Interactions entre les Matières Juridiques
Les matières juridiques sont constamment en interaction. Récemment, l’ordonnance du 10 février 2016 portant réforme du droit des contrats, du régime général et de la preuve des obligations en a témoigné. Cette réforme a notamment consacré textuellement le principe de liberté contractuelle, défini à l'article 1102 du Code civil.
L’article 1102 du Code civil dispose que : « Chacun est libre de contracter ou de ne pas contracter, de choisir son cocontractant et de déterminer le contenu et la forme du contrat dans les limites fixées par la loi. La liberté contractuelle ne permet pas de déroger aux règles qui intéressent l’ordre public ».
Cette reconnaissance textuelle de la liberté contractuelle, bien que déjà présente dans l'esprit des juristes, permet une lecture plus didactique du droit des obligations. La doctrine a joué un rôle essentiel en définissant et en cernant ce principe, comblant ainsi l'absence de définition textuelle et remédiant à la passivité des juges.

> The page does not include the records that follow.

-- ==== Sys2Proof/Machine/Solver.lean ====
section
/-! DEFINITION. The route solver: valid routes and the tie-break order (R124, R138), adds and minimal move
sets (R135, R136), the incremental and the full solve (R134, R137), idle routes (R127, R128) and the
weave they give (R129 to R132, R140, R474). -/

namespace Sys2Proof.Machine

/-- The ground a solve works on: geometry, cells no new path may pass (R124), base state codes and wear snapshot by cell
number, the base weave's routes, and the cells of those of them that do not stand by themselves: unless a placed route
passes such a cell, it changes to PARK. -/
structure Terrain where
  y512 : Bool
  banned : Array Bool
  base : Array Nat
  wear : Array Nat
  routes : List Route
  vacant : Array Bool

/-- The ground for a placement beside the connections of some inputs: the base weave's idle routes of other inputs stand;
in the placement of idle routes none does until it is placed again (R127). -/
def Terrain.beside (t : Terrain) (inputs : List Nat) (idle : Bool) : Terrain :=
  let mask (f : Route → Bool) (v : Bool) (a : Array Bool) : Array Bool :=
    (t.routes.filter f).foldl (fun a r => (routeCells t.y512 r.input r.dir).foldl (fun a c => a.setIfInBounds c.1 v) a) a
  let held (r : Route) : Bool := r.idle && !idle && !inputs.contains r.input
  { t with vacant := mask held false (mask (fun r => !held r) true (Array.replicate 21504 false)) }

/-- Routes placed so far: per cell 0 or 2 + 2·input + direction, per output 0 or 1 + input, per input 0
or 1 + direction vector. -/
structure Occ where
  cells : Array Nat
  outs : Array Nat
  routes : Array Nat

/-- No route placed. -/
def Occ.empty : Occ :=
  { cells := Array.replicate 21504 0, outs := Array.replicate 1024 0, routes := Array.replicate 1024 0 }

/-- The direction vector of an input's route. -/
def Occ.route? (o : Occ) (i : Nat) : Option Nat :=
  match o.routes.getD i 0 with
  | 0 => none
  | d + 1 => some d

/-- The cells of a route with the direction out of each (R123). -/
def walkDirs : List Nat → Nat → Nat → Nat → List (Nat × Nat)
  | [], _, _, _ => []
  | b :: bs, d, s, p =>
    let dir := d % 2
    (s * 1024 + p, dir) :: walkDirs bs (d / 2) (s + 1) (if dir = 1 then p ^^^ 2 ^ b else p)

/-- A route placed. -/
def Occ.place (o : Occ) (y512 : Bool) (i d : Nat) : Occ :=
  { cells := (walkDirs (stageBits y512) d 0 i).foldl (fun a c => a.setIfInBounds c.1 (2 + 2 * i + c.2)) o.cells
    outs := o.outs.setIfInBounds (routeOut y512 i d) (i + 1)
    routes := o.routes.setIfInBounds i (d + 1) }

/-- A route taken off. -/
def Occ.remove (o : Occ) (y512 : Bool) (i : Nat) : Occ :=
  match o.route? i with
  | none => o
  | some d =>
    { cells := (walkDirs (stageBits y512) d 0 i).foldl (fun a c => a.setIfInBounds c.1 0) o.cells
      outs := o.outs.setIfInBounds (routeOut y512 i d) 0
      routes := o.routes.setIfInBounds i 0 }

Les Limites de la Liberté Contractuelle
Si le principe de liberté contractuelle est affirmé, il n'en demeure pas moins relatif. L'article 6 du code civil, renvoyant aux « aux lois qui intéressent l’ordre public et les bonnes mœurs », constitue une première limite. L'article 1102 ne mentionne que les règles touchant à l’ordre public, mais l'absence de mention des bonnes mœurs ne doit pas être interprétée comme une suppression de cette limite. D'autres atteintes à la liberté contractuelle existent, justifiées par des finalités particulières, comme la protection du consommateur.

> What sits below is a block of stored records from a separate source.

-- ==== Sys2Proof/Machine/SenseOps.lean ====
section
/-! DEFINITION. The sense chain's operations (08): the three sample paths, correction, normalisation,
over-range and STALE, pilot chips, and the verification passes. -/

namespace Sys2Proof.Machine

/-! ### Decimated values (R230, R231) -/

/-- The exact ratio of two integers rounded to binary32. -/
def ratioF (n : Int) (d : Nat) : W32 :=
  let q := n.natAbs * 2 ^ 60
  F32.pack (decide (n < 0)) (2 * (q / d) + (if q % d = 0 then 0 else 1)) (-61)

/-- A bit as +1 or −1 (R230). -/
def bitVal (b : Bool) : Int := if b then 1 else -1

/-- The three bits of one frame, first in bit 2. -/
def lightBits (b : BitVec 3) : List Bool := [b.getLsbD 2, b.getLsbD 1, b.getLsbD 0]

/-- The bits of the newest `n` frames of a channel, oldest first, with whether each may be trusted;
none where a frame of the window is missing. -/
def windowOf (l : List FrameLight) (ch count : Nat) : Nat → Option (List Bool × Bool)
  | 0 => some ([], true)
  | n + 1 =>
    match l with
    | [] => none
    | f :: l' =>
      if f.count ≠ count then none
      else match f.bits.find? (·.1 = ch) with
        | none => none
        | some (_, b, ok) => (windowOf l' ch (count - 1) n).map (fun w => (w.1 ++ lightBits b, w.2 && ok))

/-- The bits of the newest frames of a channel, oldest first, at most `n` frames back to the first that is missing. -/
def windowUpTo (l : List FrameLight) (ch count : Nat) : Nat → List Bool
  | 0 => []
  | n + 1 =>
    match l with
    | [] => []
    | f :: l' =>
      if f.count ≠ count then []
      else match f.bits.find? (·.1 = ch) with
        | none => []
        | some (_, b, _) => windowUpTo l' ch (count - 1) n ++ lightBits b

/-- Weighted sum of bits. -/
def weigh : List Bool → List Int → Int
  | b :: l, w :: ws => bitVal b * w + weigh l ws
  | _, _ => 0

/-- The fast path's weights (R231). -/
def fastWeights : List Int := (List.range 30).map (fun j => Int.ofNat (Nat.min (j + 1) (30 - j)))

/-- Running sums of `n` consecutive values of a list. -/
def boxcar (n : Nat) (l : List Int) : List Int :=
  let pre := (l.foldl (fun (acc : List Int × Int) x => ((acc.2 + x) :: acc.1, acc.2 + x)) ([0], 0)).1.reverse
  (pre.zip (pre.drop n)).map (fun p => p.2 - p.1)

/-- The sinc³ sum of 1,798 bits (R231): three cascaded 600-bit boxcars. -/
def sinc3 (l : List Bool) : Int := ((boxcar 600 (boxcar 600 (boxcar 600 (l.map bitVal)))).head?).getD 0

/-- A run of `r` identical bits ends within the last `n` bits of a list (R235). -/
def runEnds (r n : Nat) (l : List Bool) : Bool :=
  let step (acc : Nat × Option Bool × Nat × Bool) (b : Bool) : Nat × Option Bool × Nat × Bool :=
    let len := if acc.2.1 = some b then acc.1 + 1 else 1
    (len, some b, acc.2.2.1 + 1, acc.2.2.2 || (decide (l.length - n ≤ acc.2.2.1) && decide (r ≤ len)))
  (l.foldl step (0, none, 0, false)).2.2.2

/-! ### One sample (R233 to R237) -/

/-- A path: its window in frames, offset of its tap value, OVR flag bit of CTRL, number in `SENSE_OVR_FIRST`. -/
inductive SensePath where
  | transition | fast | precise
  deriving DecidableEq, Repr

def SensePath.num : SensePath → Nat
  | .transition => 0 | .fast => 1 | .precise => 2
def SensePath.frames : SensePath → Nat
  | .transition => 2 | .fast => 10 | .precise => 600
def SensePath.off : SensePath → Nat
  | .transition => 0x0C | .fast => 0x10 | .precise => 0x14
def SensePath.ovrBit : SensePath → Nat
  | .transition => 6 | .fast => 7 | .precise => 8

/-- The fresh channels of a path. -/
def State.freshOf (s : State) : SensePath → List Nat
  | .transition => s.sense.freshT
  | .fast => s.sense.freshF
  | .precise => s.sense.freshP
/-- The fresh channels of a path set. -/
def State.setFresh (s : State) (p : SensePath) (l : List Nat) : State :=
  { s with sense := match p with
    | .transition => { s.sense with freshT := l }
    | .fast => { s.sense with freshF := l }
    | .precise => { s.sense with freshP := l } }

/-- A set of channels as marks, and back. -/
def chanMarks (l : List Nat) : Array Bool := l.foldl (fun a c => a.setIfInBounds c true) (Array.replicate 66560 false)
def marksList (a : Array Bool) : List Nat := (a.toList.zipIdx.filter (·.1)).map (·.2)

/-- The decimated value of a window as an exact ratio. -/
def SensePath.decimate (p : SensePath) (bits : List Bool) : Int × Nat :=
  match p with
  | .transition => ((bits.map bitVal).sum, 6)
  | .fast => (weigh bits fastWeights, 240)
  | .precise => (sinc3 (bits.drop 2), 216000000)
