/-- The inbound frame that answers outbound frame `e`, complete 440 ns after its start (R269, R270, R273, R279): one
entry per physical lane that received one; from IDENTIFY on, a lane in use that received none counts an invalid frame. -/
def State.recvStrandFrame (s : State) (e : InFlight) (rxs : List LaneRx) : State :=
  let s := s.passTo (e.start + 440 * nsUnit)
  let use := e.lanes.filter (fun p => s.laneRole p.1 = 1 || s.laneRole p.1 = 2)
  let got := use.map (fun p => (rxs.find? (·.lane = p.1)).getD { lane := p.1, offset := 0, header := 0, blocks := [] })
  if s.rd F.STRAND_STATUS_STATE = 2 then forEach got State.laneAlign s
  else
    let judged := got.map (fun r => (e.valid r, r))
    let valid := (judged.filter (·.1)).map (·.2)
    let active := valid.filter (fun r => (alist e.lanes r.lane).getD 0x7F < 0x7F)
    let s := forEach judged (fun s p => s.laneCount p.1 p.2) s
    let s := s.prbsCheck (e.prbsErrors valid)
    let s := if s.strand.geomY512 && judged.any (fun p => !p.1) then s.laneError else s
    let s := match valid with
      | [] => s
      | r :: _ => s.lanePort e.count r
    let new := active.flatMap (fun r => s.laneEcho e r)
    let s := { s with strand := { s.strand with echoes := mergeEchoes s.strand.echoes new } }
    let s := (forEach valid State.laneItem s).echoWaits new
    let s := s.senseFrame e.count e.frame (s.senseBits e active)
    forEach ((use.map (·.1)).filter (fun n => decide (4 ≤ (alist s.strand.bad n).getD 0) || decide (4 ≤ (alist s.strand.outErr n).getD 0)))
      State.failLane s

/-- A unit of a pair granted the drive outside a transfer starts its stream (R352). -/
def State.takeInbound (s : State) (e : InFlight) (rxs : List LaneRx) : State :=
  let was := s.bit F.STRAND_STATUS_OWNER
  let s := s.recvStrandFrame e rxs
  if s.bit F.REDUND_CTRL_EN && s.rd F.REDUND_STATUS_ROLE = 3 && s.redund.kind = 0 && !was &&
      s.bit F.STRAND_STATUS_OWNER && s.bit F.STRAND_STATUS_DESC_OK then
    { s with strand := { s.strand with streamWait := true } }
  else s

/-- An inbound frame comes: the one for the older of two frames in flight is taken at once; one for the frame last sent
ends 120 ns after the next frame begins, and waits for it (R267, R270; log entry 2). -/
def State.inbound (s : State) (rxs : List LaneRx) : State :=
  match s.strand.flight with
  | e :: _ :: _ => ({ s with strand := { s.strand with flight := s.strand.flight.drop 1 } } : State).takeInbound e rxs
  | [_] => if s.strand.rxHeld.isSome then s else { s with strand := { s.strand with rxHeld := some rxs } }
  | [] => s

/-- An inbound frame that waited is taken once the next outbound frame has begun (R270). -/
def State.inboundHeld (s : State) : State :=
  match s.strand.rxHeld with
  | some rxs => ({ s with strand := { s.strand with rxHeld := none } } : State).inbound rxs
  | none => s

/-! ### The stream (R288) -/

/-- The cartridge lets a stream start: an accepted descriptor, and authentication where it is required (R42, R284). -/
def State.cartOk (s : State) : Bool :=
  s.bit F.STRAND_STATUS_DESC_OK && (!s.bit F.STRAND_CTRL_AUTH_REQ || s.bit F.STRAND_STATUS_AUTH_OK)

/-- An echo received after the grant is held for every present drive channel (R288). -/
def State.echoComplete (s : State) : Bool :=
  decide (driveCount s.strand.geomY512 ≤ (s.strand.echoes.filter (fun e => decide (s.strand.grantCount < e.count))).length)

/-- DRIVE_VALID = 1 from the next frame (R288). -/
def State.streamOn (s : State) : State :=
  let s := s.wr F.STRAND_STATUS_STATE 5
  let s := { s with strand := { s.strand with streamWait := false, driveValid := true } }
  let s := { s with drive := { s.drive with powerUp := false } }
  { s with lay := { s.lay with recover := s.lay.recover.map (fun (r : Recovery) =>
      if r.waitStream then { r with waitStream := false, at' := Nat.max r.at' s.strand.sentFrame } else r) } }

La Cause du Contrat : Une Notion Controversée
La cause du contrat est une notion complexe et controversée, au point d'avoir été supprimée comme condition de validité du contrat par la législation française (ordonnance du 10 février 2016). L'article 1108 du code civil exigeait, pour la validité d'un contrat, le consentement des parties, leur capacité à contracter, un objet licite et certain, et une cause licite.
La doctrine a longtemps débattu de la définition de la cause, oscillant entre une conception objective (la cause comme le fait générateur de l'obligation) et une conception subjective (la cause comme le motif principal ayant conduit une personne à contracter). Cette complexité a conduit à une confusion avec la notion d'objet du contrat, et a finalement justifié la suppression de la cause comme condition de validité.
La Liberté Contractuelle et le Conseil Constitutionnel
Le Conseil constitutionnel a également joué un rôle dans la définition et la protection de la liberté contractuelle. Bien qu'il ait initialement affirmé qu'aucune disposition de la Constitution ne garantissait le principe de liberté contractuelle, il a ensuite reconnu sa valeur constitutionnelle, la faisant découler de l'article 4 de la Déclaration des droits de l'homme et du citoyen.
Le Conseil constitutionnel veille à ce que le législateur, lorsqu'il souhaite réglementer les conditions d'accès à un contrat, le fasse en respectant la liberté des conventions et en limitant les entraves rendues nécessaires par l'intérêt général ou la protection de l'ordre public. Il protège également l'exécution des contrats, en veillant à ce que le législateur ne porte pas à l'économie des conventions et contrats légalement conclus une atteinte d'une gravité telle qu'elle méconnaisse manifestement la liberté découlant de l'article 4 de la Déclaration.